Following successful cannulation, intracameral pressure should be adjusted using manometers to equal the eye's pre-cannulation but post-anesthesia IOP (as previously determined by tonometry). In this way, the chambers will be refilled and the eyes restored as closely as possible to their pre-cannulation state. Following this, the manometers should be switched out of the fluid perfusion circuit and the infusion pumps switched on to pump fluid at a flow rate within the physiological range. 
Lopez et al.117 reported that, in the living mouse eye, regardless of whether the cannulating needle tip is placed in the AC or the PC, outflow resistance and hence facility are relatively independent of perfusion pressure over the perfusate flow rates of 100 to (maximally) 500 nL/min (corresponding to mean intracameral pressures of 12 to 28 mmHg). However, if perfusate flow rates are increased to 600 to 800 nL/min (very much supraphysiological in this species) then outflow resistance increases sharply. This is likely a consequence of iridiotrabecular contact or perhaps progressive collapse of the lumen of SC as flow rates increase.120 
Perfusion
After commencing infusion at a flow rate of 100 nL/min, the animal should be left to equilibrate for 20 to 30 minutes. After equilibration has occurred, the infusion pump flow rates should then be increased by increments of 50 nL/min or 100 nL/min, and 10 minutes should be allowed at each equilibrated flow rate. A final flow rate of 500 nL/min should not be exceeded, for reasons described above. Following perfusion, the needles should be removed rapidly from each eye, and a return of the pressure to zero should be noted to ensure that needle blockage or leakage has not occurred. Data should be discarded from all eyes in which such a blockage has occurred. 
Study Design
Intra-animal variation in facility (OD vs. OS as measured in naïve animals) is statistically insignificant in non-diseased normal animals.106,109 For this reason, where appropriate, paired study designs can be used where one eye is subjected to treatment and the contralateral eye serves as a control. 

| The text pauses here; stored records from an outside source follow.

/-- A masked posting leaves the queue as it is (R172). -/
theorem Port.indications_post_masked {p : Port} {i : Indication} {k : Nat} (hbit : i.maskBit? = some k)
    (masked : p.masks.getLsbD k = true) : (p.post i).indications = p.indications := by
  obtain ⟨⟨c, target⟩, hclass, rfl⟩ := Option.map_eq_some_iff.mp hbit
  have hmasked : p.masked c = true := masked
  rw [p.post_of_class hclass, if_pos hmasked, Port.indications_raise]

/-- A posting that no mask stops goes to the end of a queue with room (R171, R172). -/
theorem Port.indications_post_unmasked {p : Port} {i : Indication}
    (unmasked : i.maskBit? = none ∨ ∃ k, i.maskBit? = some k ∧ p.masks.getLsbD k = false)
    (room : p.indications.length < queueLimit) : (p.post i).indications = p.indications ++ [i] := by
  obtain hnone | ⟨k, hbit, hclear⟩ := unmasked
  · rw [p.post_of_no_class (Option.map_eq_none_iff.mp hnone), Port.indications_enqueue i room]
  · obtain ⟨⟨c, target⟩, hclass, rfl⟩ := Option.map_eq_some_iff.mp hbit
    have hunmasked : ¬ p.masked c = true := Bool.eq_false_iff.mp hclear
    have hroom : (p.raise target).indications.length < queueLimit := by rwa [Port.indications_raise]
    rw [p.post_of_class hclass, if_neg hunmasked, Port.indications_enqueue i hroom, Port.indications_raise]

/-! ## The masks at the resets (R172, R176) -/

@[simp] theorem State.masks_post (s : State) (i : Indication) : (s.post i).port.masks = s.port.masks := by
  obtain ⟨_, _, _, _, _, _, hmasks, _⟩ := s.port.post_keeps i
  exact hmasks

@[simp] theorem State.masks_updateLeaky (s : State) (n : LineNo) : (s.updateLeaky n).port.masks = s.port.masks := by
  obtain ⟨_, unchanged⟩ | ⟨_, changed⟩ := s.updateLeaky_cases n
  · rw [unchanged]
  · rw [changed, State.masks_post, State.port_setLine]

/-- Bringing up the LEAKY flags of any lines, in any order, leaves the masks alone. -/
theorem State.masks_foldl_updateLeaky (s : State) (lines : List LineNo) :
    (lines.foldl State.updateLeaky s).port.masks = s.port.masks := by
  induction lines generalizing s with
  | nil => rfl
  | cons n rest ih => rw [List.foldl_cons, ih, State.masks_updateLeaky]

/-- Every class is masked after power-on reset (R172). -/
theorem State.masks_powerOn (rate1 rate0 storm : Bool) (channels : Vector Channel 4) :
    (State.powerOn rate1 rate0 storm channels).port.masks = 0x1F#8 := rfl

/-- Soft reset keeps the masks (R172, R176). -/
theorem State.masks_softReset (s : State) (lines : List LineNo) : (s.softReset lines).port.masks = s.port.masks :=
  s.softValues.masks_foldl_updateLeaky _

/-- Settles O43: the port refuses a byte with bits 5 to 7 and takes any other, a posting is queued or not by its class's
bit of the masks as they stand, power-on reset sets them all and soft reset changes none. -/
theorem maskSetReplacesTheMasks : Obligations.MaskSetReplacesTheMasks := by
  refine ⟨fun s tag masks ready => ⟨fun hover => ?refused, fun hrange => ?replaced⟩, fun s i => ?posting,
    State.masks_powerOn, State.masks_softReset⟩
  case refused =>
    rw [exec_maskSet, s.hostSends_refused ready _ _ _ (by simp) _ (readRequest_maskSet_badArgument hover)]
  case replaced =>
    have hbusy : (takeRequest s (.maskSet masks)).1.port.busy = [] := ready.busy
    rw [exec_maskSet, s.hostSends_taken ready _ _ _ (by simp) _ (readRequest_maskSet hrange) hbusy,
      takeRequest_maskSet]
  case posting =>
    intro bit
    have hbit : bit = i.maskBit? := by cases i <;> rfl
    rw [hbit]
    exact ⟨fun _ => Port.indications_post_masked, Port.indications_post_unmasked⟩

end Sys2Proof.Machine
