-- ==== Sys2Proof/Safety.lean ====
section
/-! DEFINITION. What counts as a safe state and a finished run, in the terms the claims use: the invariant of
10_state.md R38, the end of a run (70_reset_and_hazards.md R299), an instruction about to run, the pc rule of
40_dispatch.md R129, the pixels a sprite covers (44_display.md R213). -/
namespace Sys2Proof.Machine

/-- "The legal values of pc at a fetch are the even numbers 0x000 to 0xFFE" (R25, C1). -/
def pcLegal (pc : Word) : Prop := pc.toNat % 2 = 0 ∧ pc.toNat ≤ pcMax

/-- What `pc` and `fault_info` hold for each value of `fault` (R38 (a), R251): a precise fault leaves pc legal, a pc
fault leaves the offending pc and repeats it. -/
def FaultInfoOk (s : State) : Prop :=
  match s.fault with
  | .none => pcLegal s.pc ∧ s.faultInfo = 0x0000
  | .decodeMiss => pcLegal s.pc ∧ decodeWord s.faultInfo = none
  | .stackOverflow => pcLegal s.pc ∧ s.faultInfo = s.pc ∧ s.sp.val = 16
  | .stackUnderflow => pcLegal s.pc ∧ s.faultInfo = s.pc ∧ s.sp.val = 0
  | .pcOutOfRange => s.faultInfo = s.pc ∧ pcMax < s.pc.toNat
  | .pcMisaligned => s.faultInfo = s.pc ∧ s.pc.toNat ≤ pcMax ∧ s.pc.toNat % 2 = 1
  | .memRange => pcLegal s.pc ∧ s.faultInfo = s.i ∧ 0xFFF < s.i.toNat + 15

/-- The invariant every step keeps: R38, the memory's canonical form, and what a recorded fault leaves (R251). -/
structure StateInv (s : State) : Prop where
  /-- the memory is in canonical form -/
  memWf : s.mem.wf = true
  /-- pc and fault_info fit the fault recorded (R38 (a), R251) -/
  faultOk : FaultInfoOk s
  /-- in standard mode the buffer outside 64 by 32 is dark (R38 (c)) -/
  offScreenDark : s.mode = .standard → ∀ px py, 64 ≤ px ∨ 32 ≤ py → s.pixel px py = false
  /-- a live stack entry is even and at most 0x1000 (R38 (e)) -/
  liveStack : ∀ j : Fin 16, j.val < s.sp.val → s.stack[j].toNat % 2 = 0 ∧ s.stack[j].toNat ≤ 0x1000
  /-- the glyphs of `FONT_BASE` fit below 0x1000 (R192) -/
  configWf : s.config.wf = true

/-- The core is enabled at a legal pc, it is its turn, and the word at pc decodes to `i`: the next step runs `i`
(R126, R127). -/
structure AtInstr (s : State) (i : Instr) : Prop where
  enabled : s.enabled = true
  coresTurn : s.schedule = []
  legalPc : pcLegal s.pc
  decodes : decodeWord (s.readWord s.pc.toNat) = some i

/-- Every byte of memory reads as before. -/
def SameMemory (s t : State) : Prop := ∀ a, t.readByte a = s.readByte a

/-- The cycle of instruction `i` ends in PcOutOfRange with the new pc exactly when that pc is above 0xFFE, and else in no
fault: what R143 to R146 say of a skip (R255). -/
def RangeFaultExactly (s : State) (i : Instr) : Prop :=
  ∀ t, AtInstr s i → step s = .next t →
    (0xFFE < t.pc.toNat → t.fault = .pcOutOfRange ∧ t.faultInfo = t.pc) ∧ (t.pc.toNat ≤ 0xFFE → t.fault = .none)

/-- "a run has ended well when the core is about to execute a `JP addr` whose target is its own address" with no
fault and no key wait. The core must be running: "A core that is paused, or waiting for a key that never comes, has not
ended" (R299, D43). -/
def EndedWell (s : State) : Prop :=
  s.runState = .running ∧ s.fault = .none ∧ s.waitKey = false ∧ pcLegal s.pc ∧
    s.readWord s.pc.toNat = 0x1000 + s.pc

/-- "A run has ended badly when `fault` is not `None`" (R299). -/
def EndedBadly (s : State) : Prop := s.fault ≠ .none

/-- What R129 says of the new pc: set explicitly by the four transfers; +4 or +2 for the six skips; else +2. -/
inductive PcRule where
  /-- `RET`, `JP addr`, `CALL addr`, `JP V0, addr` -/
  | explicit
  /-- a skip, with its condition -/
  | skip (taken : Bool)
  /-- every other instruction -/
  | plain
  deriving DecidableEq, Repr

/-- The pc rule of each instruction (R129), with the conditions of R143 to R146, R230 and R231. -/
def pcRule (s : State) : Instr → PcRule
  | .ret | .jp _ | .call _ | .jpV0 _ => .explicit
  | .seImm x kk => .skip (decide (s.getV x = kk))
  | .sneImm x kk => .skip (decide (s.getV x ≠ kk))
  | .seReg x y => .skip (decide (s.getV x = s.getV y))
  | .sneReg x y => .skip (decide (s.getV x ≠ s.getV y))
  | .skp x => .skip (keyOf s x)
  | .sknp x => .skip (!keyOf s x)
  | .cls | .low | .high => .plain
  | .ldImm _ _ | .addImm _ _ | .ldReg _ _ | .orReg _ _ | .andReg _ _ | .xorReg _ _ => .plain
  | .addReg _ _ | .sub _ _ | .shr _ _ | .subn _ _ | .shl _ _ | .rnd _ _ => .plain
  | .ldI _ | .addI _ | .ldF _ | .ldB _ | .storeRegs _ | .loadRegs _ => .plain
  | .drw _ _ _ => .plain
  | .ldVxDt _ | .ldVxK _ | .ldDtVx _ | .ldStVx _ => .plain

/-- The number of bytes an instruction accesses at I (R65); `none` for an instruction that accesses none. -/
def accessCount : Instr → Option Nat
  | .drw _ _ n => some n.toNat
  | .ldB _ => some 3
  | .storeRegs x | .loadRegs x => some (x.toNat + 1)
  | .cls | .ret | .low | .high | .jp _ | .call _ | .ldI _ | .jpV0 _ => none
  | .seImm _ _ | .sneImm _ _ | .seReg _ _ | .sneReg _ _ => none
  | .ldImm _ _ | .addImm _ _ | .ldReg _ _ | .orReg _ _ | .andReg _ _ | .xorReg _ _ => none
  | .addReg _ _ | .sub _ _ | .shr _ _ | .subn _ _ | .shl _ _ | .rnd _ _ => none
  | .skp _ | .sknp _ | .ldVxDt _ | .ldVxK _ | .ldDtVx _ | .ldStVx _ | .addI _ | .ldF _ => none

/-- The registers an instruction's rule lets it write: its destination, VF for the six that set it as a flag (R23),
V0 to Vx for the block load (R195). -/
def mayWriteV (i : Instr) (j : RegIndex) : Prop :=
  match i with
  | .ldImm x _ | .addImm x _ | .rnd x _ | .ldVxDt x => j = x
  | .ldReg x _ | .orReg x _ | .andReg x _ | .xorReg x _ => j = x
  | .addReg x _ | .sub x _ | .shr x _ | .subn x _ | .shl x _ => j = x ∨ j = 0xF
  | .drw _ _ _ => j = 0xF
  | .loadRegs x => j.toNat ≤ x.toNat
  | .cls | .ret | .low | .high | .jp _ | .call _ | .ldI _ | .jpV0 _ => False
  | .seImm _ _ | .sneImm _ _ | .seReg _ _ | .sneReg _ _ | .skp _ | .sknp _ => False
  | .ldVxK _ | .ldDtVx _ | .ldStVx _ | .addI _ | .ldF _ | .ldB _ | .storeRegs _ => False

/-- The pixel (px, py) lies under a set bit of the n-row sprite at I drawn at (x0, y0): some row r < n and column
c < 8 with the bit `7 - c` of the byte at I + r set, wrapped to the active screen (R213 (a), (b)). -/
def SpriteCovers (s : State) (x0 y0 n px py : Nat) : Prop :=
  ∃ r c, r < n ∧ c < 8 ∧ (s.readByte (s.i.toNat + r)).getLsbD (7 - c) = true ∧
    px = (x0 + c) % s.mode.width ∧ py = (y0 + r) % s.mode.height

/-! ### The printed form of an instruction, as 30_encoding.md R97 and R94 give it

Written from the values of the operands, and not from the routines of Machine/Disassembly.lean, so that a statement can
hold those routines against it. -/

/-- The upper-case hexadecimal digit of a number below 16, by its character code: `0` is 48, `A` is 65 (R97). -/
def hexChar (n : Nat) : Char := if n < 10 then Char.ofNat (48 + n) else Char.ofNat (55 + n)

/-- `0x` and the given number of digits, most significant first (R97). -/
def shownNumber (digits v : Nat) : List Char :=
  ['0', 'x'] ++ (List.range digits).reverse.map fun j => hexChar (v / 16 ^ j % 16)

/-- `V` and one digit (R97). -/
def shownRegister (x : RegIndex) : List Char := ['V', hexChar x.toNat]

/-- The operands in order, each as R97's table prints it, the literal ones among them (R94, last column). -/
def shownOperands : Instr → List (List Char)
  | .cls | .ret | .low | .high => []
  | .jp nnn | .call nnn => [shownNumber 3 nnn.toNat]
  | .seImm x kk | .sneImm x kk | .ldImm x kk | .addImm x kk | .rnd x kk => [shownRegister x, shownNumber 2 kk.toNat]
  | .seReg x y | .sneReg x y | .ldReg x y | .orReg x y | .andReg x y | .xorReg x y => [shownRegister x, shownRegister y]
  | .addReg x y | .sub x y | .subn x y => [shownRegister x, shownRegister y]
  | .shr x _ | .shl x _ | .skp x | .sknp x => [shownRegister x]
  | .ldI nnn => [['I'], shownNumber 3 nnn.toNat]
  | .jpV0 nnn => [['V', '0'], shownNumber 3 nnn.toNat]
  | .drw x y n => [shownRegister x, shownRegister y, shownNumber 1 n.toNat]
  | .ldVxDt x => [shownRegister x, ['D', 'T']]
  | .ldVxK x => [shownRegister x, ['K']]
  | .ldDtVx x => [['D', 'T'], shownRegister x]
  | .ldStVx x => [['S', 'T'], shownRegister x]
  | .addI x => [['I'], shownRegister x]
  | .ldF x => [['F'], shownRegister x]
  | .ldB x => [['B'], shownRegister x]
  | .storeRegs x => [['[', 'I', ']'], shownRegister x]
  | .loadRegs x => [shownRegister x, ['[', 'I', ']']]

/-- The mnemonic (R94, R97). -/
def shownMnemonic : Instr → List Char
  | .cls => ['C', 'L', 'S']
  | .ret => ['R', 'E', 'T']
  | .low => ['L', 'O', 'W']
  | .high => ['H', 'I', 'G', 'H']
  | .jp _ | .jpV0 _ => ['J', 'P']
  | .call _ => ['C', 'A', 'L', 'L']
  | .seImm _ _ | .seReg _ _ => ['S', 'E']
  | .sneImm _ _ | .sneReg _ _ => ['S', 'N', 'E']
  | .addImm _ _ | .addReg _ _ | .addI _ => ['A', 'D', 'D']
  | .orReg _ _ => ['O', 'R']
  | .andReg _ _ => ['A', 'N', 'D']
  | .xorReg _ _ => ['X', 'O', 'R']
  | .sub _ _ => ['S', 'U', 'B']
  | .shr _ _ => ['S', 'H', 'R']
  | .subn _ _ => ['S', 'U', 'B', 'N']
  | .shl _ _ => ['S', 'H', 'L']
  | .rnd _ _ => ['R', 'N', 'D']
  | .drw _ _ _ => ['D', 'R', 'W']
  | .skp _ => ['S', 'K', 'P']
  | .sknp _ => ['S', 'K', 'N', 'P']
  | .ldImm _ _ | .ldReg _ _ | .ldI _ | .ldVxDt _ | .ldVxK _ | .ldDtVx _ | .ldStVx _ => ['L', 'D']
  | .ldF _ | .ldB _ | .storeRegs _ | .loadRegs _ => ['L', 'D']

/-- "The string is the mnemonic, one space, then the operands separated by a comma and one space" (R97); the mnemonic
alone where there is no operand. -/
def shownText (i : Instr) : List Char :=
  match shownOperands i with
  | [] => shownMnemonic i
  | ops => shownMnemonic i ++ [' '] ++ [',', ' '].intercalate ops

end Sys2Proof.Machine
end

Data Recording and Processing
For transparency of data expression, as with enucleated eyes perfused ex vivo, each individual data point should be shown, in the form of a scatterplot, and 95% confidence intervals should be indicated, along with one or two standard deviations from the mean. Examples of chart recorder tracings should be included in all publications. The data typically approximate a linear fit; thus, a linear regression line may be calculated. To test for approximation to linearity, the Akaike information criteria (AIC) or other appropriate test should be used117 (Fig. 3). If the data points at a greater than 400-nL/min flow rate do not follow the linear trend but instead indicate a sudden sharp increase in outflow resistance (as evidenced by higher than expected pressures), then these points can be eliminated from the analysis, as they are likely indicative of collapse of the lumen of SC at these relatively (and unphysiologically) high flow rates. When SC collapses, accurate measurements of outflow facility are compromised, and only preceding data points can be used for analysis. 
Figure 3.
 
Linearity of pressure–flow rate curve in live mice. (A) C57BL/6J mouse pressure–flow rate curve (N = 6 eyes in situ in live animals; AC perfusion). Over the flow rate range of 100 to 500 nL/min, corresponding to a mean pressure of 15.58 ± 2.83 to 35.18 ± 4.26 mmHg (mean ± square deviation from the mean [SDM]), the curve approached linearity: r2 = 0.9891 ± 0.0076 (mean ± SDM); AIC (two-level linear nested design) = 128.2; AIC (three-level linear nested design) = 130. Computed facility = 19.5 ± 0.8 nL/min/mmHg (mean ± SEM). (B) C57BL/6J mouse pressure–flow rate curve (N = 6 eyes in situ in live animals; PC perfusion). Over the flow rate range of 100 to 500 nL/min, corresponding to a mean pressure of 13.36 ± 2.77 to 33.21 ± 5.57 mmHg (mean ± SDM), the curve approached linearity: r2 = 0.9882 ± 0.0032 (mean ± SDM); AIC (two-level linear nested design) = 156.2; AIC (three-level linear nested design) = 155.9. Computed facility = 21.0 ± 2.1 nL/min/mmHg (mean ± SEM). Reprinted with permission from Lopez NN, Patel GC, Raychaudhuri U, et al. Anterior chamber perfusion versus posterior chamber perfusion does not influence measurement of aqueous outflow facility in living mice by constant flow infusion. Exp Eye Res. 2017;164:95–108. © 2017 Elsevier Ltd.
Figure 3.
 
Linearity of pressure–flow rate curve in live mice. (A) C57BL/6J mouse pressure–flow rate curve (N = 6 eyes in situ in live animals; AC perfusion). Over the flow rate range of 100 to 500 nL/min, corresponding to a mean pressure of 15.58 ± 2.83 to 35.18 ± 4.26 mmHg (mean ± square deviation from the mean [SDM]), the curve approached linearity: r2 = 0.9891 ± 0.0076 (mean ± SDM); AIC (two-level linear nested design) = 128.2; AIC (three-level linear nested design) = 130. Computed facility = 19.5 ± 0.8 nL/min/mmHg (mean ± SEM). (B) C57BL/6J mouse pressure–flow rate curve (N = 6 eyes in situ in live animals; PC perfusion). Over the flow rate range of 100 to 500 nL/min, corresponding to a mean pressure of 13.36 ± 2.77 to 33.21 ± 5.57 mmHg (mean ± SDM), the curve approached linearity: r2 = 0.9882 ± 0.0032 (mean ± SDM); AIC (two-level linear nested design) = 156.2; AIC (three-level linear nested design) = 155.9. Computed facility = 21.0 ± 2.1 nL/min/mmHg (mean ± SEM). Reprinted with permission from Lopez NN, Patel GC, Raychaudhuri U, et al. Anterior chamber perfusion versus posterior chamber perfusion does not influence measurement of aqueous outflow facility in living mice by constant flow infusion. Exp Eye Res. 2017;164:95–108. © 2017 Elsevier Ltd.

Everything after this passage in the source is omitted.